→ EXERCISE DIRECTIONS:
Among the entries that follow, find the lines containing the string "beside" and copy them.

→ SOURCE DATA:
/-- What ARM checks of DMA beside PCIE (R357, R361). DEDUCED: a Tray may be as long as 1 GiB, so only a record that exceeds the data
space of such a Tray bars ARM. -/
def State.dmaArmable (s : State) : Bool :=
  let src (c : Nat) : Nat := s.rd Ix.dlvChannelSource (c + 1)
  [1, 2, 3, 4, 5].all (fun k => decide ((List.range 31).countP (fun c => src c == k) ≤ 1)) &&
  (!s.cropChannel || decide (s.largestCrop ≤ 2 ^ 30 - 128))

/-- The channels, as instances. -/
abbrev dmaAll : List (Fin 32) := List.finRange 32

/-- How many records wait at a channel's source. -/
def State.sourceCount (s : State) (c : Fin 32) : Nat :=
  match s.chanSource c with
  | 1 => s.queues[0].packets.length
  | 2 => s.queues[1].packets.length
  | 3 => s.queues[2].packets.length
  | 4 => s.hrb.ready.length
  | 5 => s.hrb.exports.length
  | _ => 0

/-- STOP of DMA: the packets present are still delivered (R375). -/
def State.dmaStops (s : State) : State :=
  dmaAll.foldl (fun (t : State) c => t.setChan c { t.chan c with left := s.sourceCount c }) s

/-- Whether DMA's drain has ended (R375). -/
def State.dmaDrained (s : State) : Bool :=
  dmaAll.all (fun c => let x := s.chan c; x.left == 0 && x.tray.isNone && x.current.isNone)

/-- Drain timeout, ABORT or fault of a channel: the footer of its Tray is written and the descriptor in use completes with status 4, after its
read-back where it carries FENCE (R363, R375). -/
def State.chanTruncate (s : State) (c : Fin 32) : State :=
  let x := s.chan c
  let s1 := if x.tray.isSome then s.closeTray c crTruncated dsAborted
    else if x.current.isSome && x.status != dsBad then s.setChan c { x with status := dsAborted, finishing := true }
    else s
  let y := s1.chan c
  let waits := y.current.any (fun p => deFence p.2 && !y.fenced)
  let s2 := if waits then s1 else s1.finishDescriptor c
  let z := s2.chan c
  s2.setChan c { z with
    fetched := [], left := 0, finishing := waits, failing := if waits && z.failing = some .fence then z.failing else none }

/-- Every channel ends as on ABORT (R374, R375). -/
def State.dmaTruncate (s : State) : State := dmaAll.foldl (fun (t : State) c => t.chanTruncate c) s

/-- A Function Level Reset clears the doorbells and shadow rings (R374). -/
def State.clearRings (s : State) : State :=
  dmaAll.foldl (fun (t : State) c =>
    let sub := c.val + 1
    (((((t.wr Ix.dlvProducerIndex sub 0).wr Ix.dlvShadowRingBase sub 0).wr Ix.dlvShadowRingEntries sub 256).wr Ix.dlvShadowStartIndex sub 0).wr
      Ix.dlvShadowArm sub 0).setChan c { t.chan c with bell := 0 }) s

/-! ### The endpoint -/

/-- The link comes up at a speed and width, and the host sets up the device (R368, R381). DESIGN CHOICE: the table has no row for a write of
configuration space beside those of Bus Master Enable, so the host's setting comes with the link. -/
def State.linkUp (s : State) (speed width : Nat) (setup : HostSetup) : State :=
  ({ s with pcie := { s.pcie with linkUp := true, setup := setup } }.wr Ix.dlvLinkSpeed 0 speed).wr Ix.dlvLinkWidth 0 width

/-- The link is lost: a Running PCIE becomes Faulted with LINK_DOWN (R374). -/
def State.linkDown (s : State) : State :=
  let t := ({ s with pcie := { s.pcie with linkUp := false } }.wr Ix.dlvLinkSpeed 0 0).wr Ix.dlvLinkWidth 0 0
  if s.runs .pcie then t.enterFaulted .pcie 1 else t

/-- The host sets or clears Bus Master Enable (R374). -/
def State.setBusMaster (s : State) (v : Bool) : State := { s with pcie := { s.pcie with busMaster := v } }

/-- An AER error is counted and raises vector 36 (R371, R381). -/
def State.aerError (s : State) (correctable : Bool) : State :=
  (s.bump (if correctable then Ix.dlvCorrectableErrors else Ix.dlvUncorrectableErrors) 0 1).msix 36

/-- A read of BAR4: the DRAM data while the window is enabled, all ones otherwise and for poisoned data (R372). -/
def State.windowRead (s : State) (offset n : Nat) : State :=
  let ones := List.replicate n (0xFF : Byte)
  if s.rd Ix.dlvDiagnosticWindowEnable 0 = 0 then s.emit (.hostRead 4 offset ones)
  else
    let (bs, bad, t) := s.dramFetch 7 (s.rd Ix.dlvDiagnosticWindowBase 0 + offset) n
    if bad then (t.setBit Ix.dlvWindowStatus 0 0).emit (.hostRead 4 offset ones) else t.emit (.hostRead 4 offset bs)

/-- A write of BAR4 takes effect while the window is enabled and in the Service life-cycle state (R372). -/
def State.windowWrite (s : State) (service : Bool) (offset : Nat) (data : Octets) : State :=
  if s.rd Ix.dlvDiagnosticWindowEnable 0 = 1 ∧ service then s.dramStore (s.rd Ix.dlvDiagnosticWindowBase 0 + offset) data else s

end Sys2Proof.Machine
end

→ EXPECTED ANSWER:
/-- What ARM checks of DMA beside PCIE (R357, R361). DEDUCED: a Tray may be as long as 1 GiB, so only a record that exceeds the data
configuration space beside those of Bus Master Enable, so the host's setting comes with the link. -/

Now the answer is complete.